FBI’s Top Cyber Official Discusses Threat

FBI.gov recently sat down with Shawn Henry to talk about the cyber threat and his FBI career.


Video Transcript

In the past, in the physical world when somebody would rob a bank, the pool of suspects is limited to the number of people in the general vicinity of that bank.

Today when a bank is robbed digitally, virtually, although it is very real for the victims, the money is actually gone; the pool of suspects is limited to the number of people on the face of the earth that have a laptop and an Internet connection, because anybody with an Internet connection potentially can attack any other computer that’s tied to the network. So the barrier of entry is relatively low.

I think that going forward, this is not going away. I mean, we are not backing away from the Internet. We are not going to change technology.

As technology increases, this challenge becomes greater so when I started the threat was really to networks—mostly corporate networks—but since that time we moved into laptops and wireless laptops and then more recently into personal devices, whether it be smart phones, blackberries—those sorts are devices that allow access to the network anytime, everywhere.

Early on when I started there were website defacements and denial of service attacks and it was perceived, I think, generally to be kind of a prank by teenagers. But even then there were state actors sponsored by governments who were attacking networks, so while what got the attention of the media was the teenage hacker and those defacements because they were visible, quite frankly, there were more significant types of attacks and a more substantial threat actor that was in the background and was creating a challenge to our infrastructure.

We see three primary actors. Organized crime groups that are threatening, primarily the financial services sector, but more and more they are expanding the scope of their attacks. State sponsors, foreign governments that are interested in pilfering data, including intellectual property and research and development data from major manufacturers, from government agencies, from cleared defense contractors.

And increasingly there are terrorists groups who want to impact this country the same way they did 10 years ago by flying planes into buildings and they are looking at how they can challenge the United States and others in Western society by looking at critical infrastructure and to disrupt or harm the viability of our way of life.

I think we have grown substantially, particularly in the last four or five years, where we have hired much more technically proficient agents, many of whom have advanced degrees in computer science or information technology. They’ve got prior work experience as a systems administrator or as a network security technologist and we bring them onboard now and teach them to be FBI agents rather than trying to teach FBI agents how the technology works. So it’s given us a leg up in that regard and put our capabilities on par with anybody in the world.

We have actually stationed FBI agents overseas into the police agencies in a number of countries including Ukraine, Romania, The Netherlands, Estonia. These are not people that are assigned to the embassies as liaisons officers.
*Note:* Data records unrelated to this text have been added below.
-- ==== Sys2Proof/Safety.lean ====
section
/-!
DEFINITION. What a sound state and a safe run are, in the terms the statements use.
-/

namespace Sys2Proof.Machine

/-- The active port has just accepted a command. -/
abbrev State.accepted (s : State) : Prop := s.inflight.map InFlight.pos = some .start

/-- The active port has accepted a command and takes all its steps before another agent moves. -/
abbrev State.undisturbed (s : State) : Prop := s.accepted ∧ wholeCommand ≤ s.turn

/-- The stored value of a pin's field in a read-write family. -/
def State.fieldValue (s : State) (f : Family) (p : PinIndex) : Word :=
  (resolve s.params p f).extract f.width (Memory.read s.csr (resolve s.params p f).off)

/-- The number of `Ready` entries of the line table. -/
def State.readyCount (s : State) : Nat :=
  (List.finRange 58).countP fun p => decide ((s.line p).state = .ready)

/-- R32: the count is the number of `Ready` lines. -/
abbrev CountsReady (s : State) : Prop := s.refcount = s.readyCount

/-- R31, R127: a `Ready` line's addresses are the resolved ones, and no other line has any. -/
abbrev LinesResolved (s : State) : Prop :=
  ∀ p : PinIndex, (s.line p).addr = if (s.line p).state = .ready then some (resolveAll s.params p) else none

/-- R20, R58: the stored words are in canonical form, each is a word of a read-write family, and reserved bits are not
stored. -/
abbrev StoredValid (s : State) : Prop :=
  Memory.wf s.csr = true ∧
    ∀ e ∈ s.csr, ∃ w ∈ regWords, w.fam.access = .readWrite ∧ w.off s.params = e.1 ∧ e.2 &&& ~~~w.mask = 0

/-- R33, R68: the locks held are exactly those of the commands between their lock's taking and giving back, so a lock
has one holder and the ports inside a word's read-modify-write exclude each other. -/
def LocksHeld (s : State) : Prop :=
  Sparse.rising s.locks = true ∧
    ∀ off k, Sparse.find off s.locks = some k ↔
      ∃ q f, s.ports[k]? = some q ∧ q.inflight = some f ∧ f.pos.holds = some off

/-- A read-modify-write in flight is of a pin's field in a read-write family. -/
def Rmw.ok (ps : Params) (j : Rmw) : Prop :=
  ∃ p f, f.access = .readWrite ∧ j.addr = resolve ps p f ∧ j.width = f.width

/-- The temporaries of a command in flight are those some command leaves at the position; none rests at its start. -/
def Phase.ok (ps : Params) : Phase → Prop
  | .start => False
  | .rmwAcquire j => j.ok ps
  | .rmwRead j => j.ok ps
  | .rmwWrite j current => j.ok ps ∧ current &&& ~~~j.addr.writeMask = 0
  | .strobeAcquire a data => ∃ p f v, f.access = .strobe ∧ a = resolve ps p f ∧ data = a.strobeData v
  | .strobeWrite a data => ∃ p f v, f.access = .strobe ∧ a = resolve ps p f ∧ data = a.strobeData v
  | .driveLevel a data => ∃ p f, f.access = .strobe ∧ a = resolve ps p f ∧ data = a.strobeData 1
  | .checkFn fsel target =>
    ∃ p f, fsel = resolve ps p .functionSelect ∧ f.access = .strobe ∧ target = resolve ps p f
  | .readLevel a => ∃ p, a = resolve ps p .level

/-- Every command in flight is at a position its command can reach. -/
def PhasesOk (s : State) : Prop :=
  ∀ q ∈ s.ports, ∀ f, q.inflight = some f → f.pos.ok s.params

/-- R53, R98, R150: a transaction reads or writes a register word whose access type allows it, and a write sets no
reserved bit. -/
def BusTxn.ok (ps : Params) (t : BusTxn) : Prop :=
  ∃ w ∈ regWords, w.off ps = t.off ∧
    match t.kind with
    | .read => w.fam.access ≠ .strobe
    | .write => (w.fam.access = .readWrite ∨ w.fam.access = .strobe) ∧ t.data &&& ~~~w.mask = 0

/-- R68: while the lock at the offset is held and the active port's command keeps its position, however the machine has
gone on, the port has no enabled step, and a turn given to it changes nothing. -/
def WaitsFor (s : State) (off : Nat) : Prop :=
  s.inflight.isSome = true ∧
    ∀ u : State, u.inflight = s.inflight → u.lockFree off = false → u.enabled u.active = false ∧ ∀ n, u.run n = u

/-- The read-modify-write that the rest of the command performs, if it is one (R146, R174). -/
def Phase.modifies : Phase → Option Rmw
  | .rmwAcquire j => some j
  | .rmwRead j => some j
  | .rmwWrite j _ => some j
  | _ => none

/-- The Set or Clear address that the rest of the command may strobe, if any (R147, R175). -/
def Phase.strobes : Phase → Option Resolved
  | .strobeAcquire a _ => some a
  | .strobeWrite a _ => some a
  | .driveLevel a _ => some a
  | .checkFn _ target => some target
  | _ => none

/-- The next step is the turn of an idle port whose oldest command decodes to `i`: the step takes the command. -/
def State.takes (s : State) (i : Instr) : Prop :=
  ∃ k more q c, s.nextMove = some (.port k more) ∧ s.ports[k]? = some q ∧ q.inflight = none ∧
    q.pending.head? = some c ∧ decode c.1 c.2 = .ok i

/-- A safe run: every transaction the block has issued is in order. -/
def BusOk (s : State) : Prop := ∀ t ∈ s.bus, t.ok s.params

/-- The invariant of the machine. -/
structure Inv (s : State) : Prop where
  params : s.params.valid = true
  ports  : s.ports ≠ []
  counts : CountsReady s
  lines  : LinesResolved s
  stored : StoredValid s
  locks  : LocksHeld s
  phases : PhasesOk s
  bus    : BusOk s

end Sys2Proof.Machine
end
These are FBI agents who are working 100 percent of their time in cyber space against cyber actors and they are sitting side by side with their colleagues in the national police agencies of those countries.
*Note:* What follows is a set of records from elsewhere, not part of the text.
/-- The legal words are those of the table's rows: both are the words of a legal pair. -/
theorem exists_decode_iff (cmd opnd : Word) :
    (∃ i, decode cmd opnd = .ok i) ↔ ∃ r ∈ opcodeRows, r.holds cmd = true := by
  rw [exists_row_iff]
  constructor
  · rintro ⟨i, hd⟩
    obtain ⟨op, f, fn, hc, hf, hn, hi⟩ := (decode_eq_ok_iff cmd opnd i).1 hd
    have hr : refusedPair op f = false := by
      rw [← Bool.not_eq_true, ← ofFields_eq_none_iff op f fn (pinField cmd) opnd, hi]; simp
    exact ⟨op, f, (mem_legalPairs op f).2 ⟨hf, hr⟩, (of_row_iff op f cmd).2 ⟨fn, hn, hc⟩⟩
  · rintro ⟨op, f, hm, hrow⟩
    obtain ⟨hf, hr⟩ := (mem_legalPairs op f).1 hm
    obtain ⟨fn, hn, hc⟩ := (of_row_iff op f cmd).1 hrow
    obtain ⟨i, hi⟩ : ∃ i, Instr.ofFields op f fn (pinField cmd) opnd = some i := by
      rw [← Option.ne_none_iff_exists', ne_eq, ofFields_eq_none_iff, hr]; simp
    exact ⟨i, (decode_eq_ok_iff cmd opnd i).2 ⟨op, f, fn, hc, hf, hn, hi⟩⟩

/-- Settles O4: two rows differ in bits that both fix, and the rows are those of the legal pairs. -/
theorem legalWordsAreTableRows : Obligations.LegalWordsAreTableRows :=
  ⟨rfl, fun cmd => opcodeRows_differ.imp fun h => not_holds_both _ _ h cmd, exists_decode_iff⟩

end Sys2Proof
end

section
/-!
PROOFS. Illegal words: the tests of R97 in their order, and the step that answers one. With it two more commands whose
first step answers: RESOLVE, and a REQUEST that fails.
-/

namespace Sys2Proof

/-! ### The tests on codes (R92, R93, R97, R98) -/

theorem Op.format_eq_core_iff (op : Op) : op.format = .core ↔ op.code ∈ [0x01, 0x02, 0x03] := by
  cases op <;> decide

theorem Op.format_ne_core_iff (op : Op) : op.format ≠ .core ↔ op.code ∈ [0x10, 0x11, 0x12, 0x13, 0x14] := by
  cases op <;> decide

theorem Op.format_eq_lineFn_iff (op : Op) : op.format = .lineFn ↔ op.code = 0x11 := by
  cases op <;> decide

theorem Family.eq_functionSelect_iff (f : Family) : f = .functionSelect ↔ f.code = 0 := by
  cases f <;> decide

/-- The refused pairs by their codes (R98). -/
theorem refusedPair_iff_code (op : Op) (f : Family) :
    refusedPair op f = true ↔ (op.code = 0x02 ∧ f.code ∈ [1, 2]) ∨ (op.code = 0x03 ∧ f.code ∈ [3, 4]) := by
  cases op with
  | readField | writeField => cases f <;> decide
  | _ => simp [refusedPair, Op.code]

/-! ### The first test a word fails (R97) -/

/-- The test of R97 that makes a word illegal, on the numbers in its fields: the first of (a) to (e) that holds. -/
def illegalBy (cmd : Word) : Option Illegal :=
  if opField cmd ∉ [0x01, 0x02, 0x03, 0x10, 0x11, 0x12, 0x13, 0x14] then some .reservedOpcode
  else if zeroField cmd ≠ 0 then some .mustBeZero
  else if (opField cmd ∈ [0x01, 0x02, 0x03] ∧ 12 ≤ famField cmd) ∨
      (opField cmd ∈ [0x10, 0x11, 0x12, 0x13, 0x14] ∧ famField cmd ≠ 0) then some .reservedFamily
  else if opField cmd ≠ 0x11 ∧ fnField cmd ≠ 0 then some .unusedFunction
  else if (opField cmd = 0x02 ∧ famField cmd ∈ [1, 2]) ∨ (opField cmd = 0x03 ∧ famField cmd ∈ [3, 4]) then
    some .refusedPair
  else none

/-- R97 (c) for a listed opcode: the family's code is reserved, or the format has no family and the code is not 0. -/
theorem reservedFamily_iff (op : Op) (n : Nat) :
    ((op.code ∈ [0x01, 0x02, 0x03] ∧ 12 ≤ n) ∨ (op.code ∈ [0x10, 0x11, 0x12, 0x13, 0x14] ∧ n ≠ 0)) ↔
      Family.ofCode n = none ∨ (op.format ≠ .core ∧ n ≠ 0) := by
  rw [← op.format_eq_core_iff, ← op.format_ne_core_iff, Family.ofCode_eq_none]
  by_cases hc : op.format = .core
  · simp [hc]
  · simp only [hc, false_and, ne_eq, not_false_eq_true, true_and, false_or]
    omega

/-- The decoder rejects a word by the first test it fails, and a word that fails none decodes. -/
theorem decode_cases (cmd opnd : Word) :
    (∃ why, illegalBy cmd = some why ∧ decode cmd opnd = .error why) ∨
      (illegalBy cmd = none ∧ ∃ i, decode cmd opnd = .ok i) := by
  cases ho : Op.ofCode (opField cmd) with
  | none => exact .inl ⟨.reservedOpcode, if_pos ((Op.ofCode_eq_none _).1 ho), by simp only [decode, ho]⟩
  | some op =>
    have ha : ¬opField cmd ∉ [0x01, 0x02, 0x03, 0x10, 0x11, 0x12, 0x13, 0x14] := by
      rw [← Op.ofCode_eq_none, ho]; simp
    have hop := (Op.ofCode_eq_some _ _).1 ho
    rw [illegalBy, if_neg ha]
    by_cases hz : zeroField cmd ≠ 0
    · exact .inl ⟨.mustBeZero, if_pos hz, by simp only [decode, ho, if_pos hz]⟩
    rw [if_neg hz, hop]
    simp only [reservedFamily_iff]
    cases hf : Family.ofCode (famField cmd) with
    | none => exact .inl ⟨.reservedFamily, if_pos (.inl rfl), by simp only [decode, ho, if_neg hz, hf]⟩
    | some f =>
      have hfam := (Family.ofCode_eq_some _ _).1 hf
      have hn : fnField cmd = (Fn.ofCode (fnField cmd)).code := (Fn.code_ofCode _ (Nat.mod_lt _ (by decide))).symm
      rw [decode_of_fields cmd op f _ _ opnd hop hfam (not_not.1 hz) hn rfl, ← hn, hfam]
      simp only [← refusedPair_iff_code, ← ofFields_eq_none_iff op f (Fn.ofCode (fnField cmd)) (pinField cmd) opnd,
        op.format_eq_lineFn_iff, f.eq_functionSelect_iff, reduceCtorEq, false_or, ne_eq]
      by_cases hc : ¬op.format = .core ∧ ¬f.code = 0
      · simp [hc]
      by_cases hd : ¬op.code = 0x11 ∧ ¬fnField cmd = 0
      · simp [hc, hd]
      cases Instr.ofFields op f (Fn.ofCode (fnField cmd)) (pinField cmd) opnd <;> simp [hc, hd]

theorem decode_eq_error_iff (cmd opnd : Word) (why : Illegal) :
    decode cmd opnd = .error why ↔ illegalBy cmd = some why := by
  rcases decode_cases cmd opnd with ⟨w, hb, hd⟩ | ⟨hb, i, hd⟩ <;> simp [hb, hd]

/-- The tests in their order, each made only when the ones before it fail. -/
theorem firstTest_iff {a b c d e : Prop} [Decidable a] [Decidable b] [Decidable c] [Decidable d] [Decidable e]
    (r : Option Illegal)
    (hr : r = if a then some .reservedOpcode else if b then some .mustBeZero else if c then some .reservedFamily
      else if d then some .unusedFunction else if e then some .refusedPair else none) :
    (r = some .reservedOpcode ↔ a) ∧
    (r = some .mustBeZero ↔ ¬a ∧ b) ∧
    (r = some .reservedFamily ↔ ¬a ∧ ¬b ∧ c) ∧
    (r = some .unusedFunction ↔ ¬a ∧ ¬b ∧ ¬c ∧ d) ∧
    (r = some .refusedPair ↔ ¬a ∧ ¬b ∧ ¬c ∧ ¬d ∧ e) := by
  subst hr
  by_cases ha : a
  · simp [ha]
  · by_cases hb : b
    · simp [ha, hb]
    · by_cases hc : c
      · simp [ha, hb, hc]
      · by_cases hd : d <;> simp [ha, hb, hc, hd]

end Sys2Proof

namespace Sys2Proof.Machine

/-- The port of the turn is idle and its oldest command is illegal: the turn takes the command and answers it. -/
theorem portTurn_rejects (s : State) (q : Port) (cmd opnd : Word) (cs : List (Word × Word)) (why : Illegal)
    (hq : s.ports[s.active]? = some q) (hi : q.inflight = none) (hp : q.pending = (cmd, opnd) :: cs)
    (hd : decode cmd opnd = .error why) :
    portTurn s = .next
      { s with
        ports := s.ports.modify s.active fun p =>
          { p with pending := cs, responses := p.responses ++ [Response.bare .illegalCommand] } } := by
  rw [portTurn_of_illegal s q (cmd, opnd) cs why hq hi hp hd]
  have hm : s.accept.ports.modify s.active (Port.answer (Response.bare .illegalCommand)) =
      s.ports.modify s.active fun p =>
        { p with pending := cs, responses := p.responses ++ [Response.bare .illegalCommand] } := by
    rw [State.accept, State.onPort_ports, modify_modify]
    exact modify_congr _ _ q _ _ hq (by simp [Port.answer, hp, hi])
  exact congrArg (fun l => Host.Outcome.next { s with ports := l }) hm

/-- Settles O5: a word is rejected by the first test it fails, and the turn that takes it answers. -/
theorem illegalCommands : Obligations.IllegalCommands := by
  constructor
  · intro cmd opnd
    simp only [decode_eq_error_iff]
    exact firstTest_iff (illegalBy cmd) rfl
  · intro s k more rest q cmd opnd cs why hv hs hq hi hp hd
    have hports : s.ports ≠ [] := by rintro h; simp [h] at hq
    rw [step_of_port s hv hports k more (nextMove_of_sched s _ rest hs), afterMove_of_sched s _ rest hs]
    exact portTurn_rejects _ q cmd opnd cs why hq hi hp hd

/-! ### Two commands that answer at once (R120, R171) -/

/-- Settles O8: RESOLVE of a valid pin answers the resolver's address. -/
theorem resolveAnswersAddress : Obligations.ResolveAnswersAddress := by
  intro f pin s h
  rw [exec_ofResolve, State.resolveCommand, withPin_of_lt s pin h]
  rfl

/-- A REQUEST of a pin that is not `Ready` answers the failure of the environment that takes effect. -/
theorem request_of_failure (pin : Nat) (h : pin < 58) (s : State) (hl : (s.line ⟨pin, h⟩).state ≠ .ready) (st : Status)
    (hf : s.requestFailure = some st) : exec (.request pin) s = .next (s.raise st) := by
  rw [exec, execRequest, withPin_of_lt s pin h, if_neg hl, hf]

/-- Settles O21: under each of the three conditions the failure takes effect. -/
theorem requestFailureStatuses : Obligations.RequestFailureStatuses := by
  intro pin h s hl
  refine ⟨fun he h0 => ?_, fun he h0 => ?_, fun he => ?_⟩
  · exact request_of_failure pin h s hl _ (by simp [State.requestFailure, he, h0])
  · exact request_of_failure pin h s hl _ (by simp [State.requestFailure, he, h0])
  · exact request_of_failure pin h s hl _ (by simp [State.requestFailure, he])

end Sys2Proof.Machine
end

section
/-!
PROOFS. The resolver's laws L1 to L7 (R128): the fields of the pins of a word are apart and fill its mask, and the word
index and the shift determine the pin.
-/

namespace Sys2Proof

theorem width_pos (f : Family) : 0 < f.width := by
  cases f <;> decide

/-- The fields of a full word fit the word (R24). -/
theorem pinsPerWord_mul_width_le (f : Family) : f.pinsPerWord * f.width ≤ 32 := by
  cases f <;> decide

/-! ### The masks, as so many fields from bit 0 on (R124) -/

/-- Every word but the last has `G` pins. -/
theorem fullMask_eq (f : Family) : f.fullMask = BitVec.ofNat 32 (2 ^ (f.pinsPerWord * f.width) - 1) := by
  cases f <;> rfl

/-- The last word has the pins that the words before it leave of the 58. -/
theorem lastMask_eq (f : Family) :
    f.lastMask = BitVec.ofNat 32 (2 ^ ((58 - (f.wordCount - 1) * f.pinsPerWord) * f.width) - 1) := by
  cases f <;> rfl

/-- The last word has a pin, and the words together have room for the 58. -/
theorem pins_of_words (f : Family) :
    (f.wordCount - 1) * f.pinsPerWord < 58 ∧ 58 ≤ (f.wordCount - 1) * f.pinsPerWord + f.pinsPerWord := by
  cases f <;> decide

/-- The valid bits of a word are those of as many fields as the word has pins. -/
theorem mask_eq (f : Family) (k : Nat) (hk : k < f.wordCount) :
    f.mask k = BitVec.ofNat 32 (2 ^ (min f.pinsPerWord (58 - k * f.pinsPerWord) * f.width) - 1) := by
  have hpins := pins_of_words f
  by_cases hlast : k = f.wordCount - 1
  · rw [Family.mask, if_pos hlast, lastMask_eq, hlast, min_eq_right (by omega)]
  · have hle : (k + 1) * f.pinsPerWord ≤ (f.wordCount - 1) * f.pinsPerWord := Nat.mul_le_mul_right _ (by omega)
    rw [Nat.add_one_mul] at hle
    rw [Family.mask, if_neg hlast, fullMask_eq, min_eq_left (by omega)]

/-- A bit is valid when the field it lies in is that of a pin of the word. -/
theorem mask_bit_iff (f : Family) (k n : Nat) (hk : k < f.wordCount) :
    (f.mask k).getLsbD n = true ↔ n / f.width < f.pinsPerWord ∧ k * f.pinsPerWord + n / f.width < 58 := by
  have hfit : n < min f.pinsPerWord (58 - k * f.pinsPerWord) * f.width → n < 32 := fun h =>
    (h.trans_le (Nat.mul_le_mul_right _ (min_le_left _ _))).trans_le (pinsPerWord_mul_width_le f)
  calc (f.mask k).getLsbD n = true
      ↔ n < min f.pinsPerWord (58 - k * f.pinsPerWord) * f.width := by
        rw [mask_eq f k hk, BitVec.getLsbD_ofNat, Nat.testBit_two_pow_sub_one]
        simpa using hfit
    _ ↔ n / f.width < f.pinsPerWord ∧ k * f.pinsPerWord + n / f.width < 58 := by
        rw [← Nat.div_lt_iff_lt_mul (width_pos f), lt_min_iff, Nat.lt_sub_iff_add_lt']

/-! ### The pin at a place of a word (R121, R122) -/

/-- The `j`-th pin of word `k`, when there is one, has that word index and the `j`-th field. -/
theorem exists_pin_at (f : Family) (k j : Nat) (hj : j < f.pinsPerWord) (h : k * f.pinsPerWord + j < 58) :
    ∃ q : PinIndex, wordIndexOf q f = k ∧ shiftOf q f = j * f.width := by
  refine ⟨⟨k * f.pinsPerWord + j, h⟩, ?_, ?_⟩
  · rw [wordIndexOf_eq]
    change (k * f.pinsPerWord + j) / f.pinsPerWord = k
    rw [Nat.add_comm, Nat.add_mul_div_right _ _ (Nat.zero_lt_of_lt hj), Nat.div_eq_of_lt hj, Nat.zero_add]
  · rw [shiftOf, Nat.mul_add_mod', Nat.mod_eq_of_lt hj]

/-- L6: the word index and the shift determine the pin. -/
theorem pin_eq (p : PinIndex) (f : Family) : p.val = wordIndexOf p f * f.pinsPerWord + shiftOf p f / f.width := by
  rw [wordIndexOf_eq, shiftOf, Nat.mul_div_cancel _ (width_pos f), Nat.div_add_mod']

/-- L7: the highest pin is in the last word. -/
theorem wordIndexOf_last (f : Family) : wordIndexOf 57 f = f.wordCount - 1 := by
  cases f <;> decide

/-! ### The fields of a word -/

theorem fieldMask_bit_iff (ps : Params) (p : PinIndex) (f : Family) (n : Nat) :
    ((resolve ps p f).fieldMask f.width).getLsbD n = true ↔ shiftOf p f ≤ n ∧ n < shiftOf p f + f.width := by
  rw [fieldMask_bit, decide_eq_true_iff]

/-- L3, by bits: a pin's field lies in the valid bits of its word. -/
theorem mask_bit_of_fieldMask_bit (ps : Params) (p : PinIndex) (f : Family) (n : Nat)
    (h : ((resolve ps p f).fieldMask f.width).getLsbD n = true) : (f.mask (wordIndexOf p f)).getLsbD n = true := by
  obtain ⟨hle, hlt⟩ := (fieldMask_bit_iff ps p f n).1 h
  have hm := mask_bit p f (n - shiftOf p f) (by omega)
  rwa [Nat.add_sub_cancel' hle] at hm

/-- L3: no bit of a pin's field is reserved. -/
theorem fieldMask_reserved (ps : Params) (p : PinIndex) (f : Family) :
    (resolve ps p f).fieldMask f.width &&& ~~~(resolve ps p f).writeMask = 0 := by
  refine BitVec.eq_of_getLsbD_eq fun n _ => ?_
  rw [BitVec.getLsbD_and, BitVec.getLsbD_not]
  cases hb : ((resolve ps p f).fieldMask f.width).getLsbD n with
  | false => simp
  | true =>
    have hm : (resolve ps p f).writeMask.getLsbD n = true := mask_bit_of_fieldMask_bit ps p f n hb
    simp [hm]

/-- L4: no bit is in the fields of two pins of a word. -/
theorem fieldMask_disjoint (ps : Params) (p q : PinIndex) (f : Family) (hpq : p ≠ q)
    (hw : wordIndexOf p f = wordIndexOf q f) :
    (resolve ps p f).fieldMask f.width &&& (resolve ps q f).fieldMask f.width = 0 := by
  have hapart := fields_apart p q f hpq hw
  refine BitVec.eq_of_getLsbD_eq fun n _ => ?_
  rw [BitVec.getLsbD_and, fieldMask_bit, fieldMask_bit, ← Bool.decide_and]
  refine (decide_eq_false ?_).trans BitVec.getLsbD_zero.symm
  omega

/-- L5: each valid bit of a word is in the field of one of its pins. -/
theorem exists_fieldMask_bit (ps : Params) (f : Family) (k n : Nat) (hk : k < f.wordCount)
    (h : (f.mask k).getLsbD n = true) :
    ∃ q : PinIndex, wordIndexOf q f = k ∧ ((resolve ps q f).fieldMask f.width).getLsbD n = true := by
  obtain ⟨hj, hpin⟩ := (mask_bit_iff f k n hk).1 h
  obtain ⟨q, hq, hs⟩ := exists_pin_at f k (n / f.width) hj hpin
  refine ⟨q, hq, (fieldMask_bit_iff ps q f n).2 ?_⟩
  rw [hs]
  exact ⟨Nat.div_mul_le_self n f.width, Nat.lt_div_mul_add (width_pos f)⟩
For many, many years when I was working in this space, the adversaries believed that they were immune to any type of prosecution because they were thousands of miles away in a foreign country with different laws and a law enforcement agency with different capabilities. That’s not the case anymore. We really, through our partnerships, have arrested hundreds and hundreds of bad actors who have targeted U.S. infrastructure, U.S. institutions, as well as foreign institutions and foreign infrastructure. But working together collaboratively we have been able to have an effective mitigation impact.

In the past, the FBI investigated cases and the goal was to arrest somebody. What we’ve learned post-9/11 is the value of intelligence in a number of ways. First, collecting intelligence is important because we have access to a lot of information.

Collecting intelligence allows us to be much more strategic about how we utilize our resources. It enables us to be much more effective in how we mitigate the threats. And by sharing the intelligence we collect with others who maybe to action where we can’t.

I have seen the collection that we’ve done in this organization, lawful collection of intelligence, that has helped prevent attacks, that has helped prevent crime, that has helped save lives.

And that is something that I’m proud of the organization for doing because it was a big change and sometimes change is hard but the leadership of this organization and the willingness of our agents and analysts to execute on that vision has made us a much stronger organization and made this country much, much safer.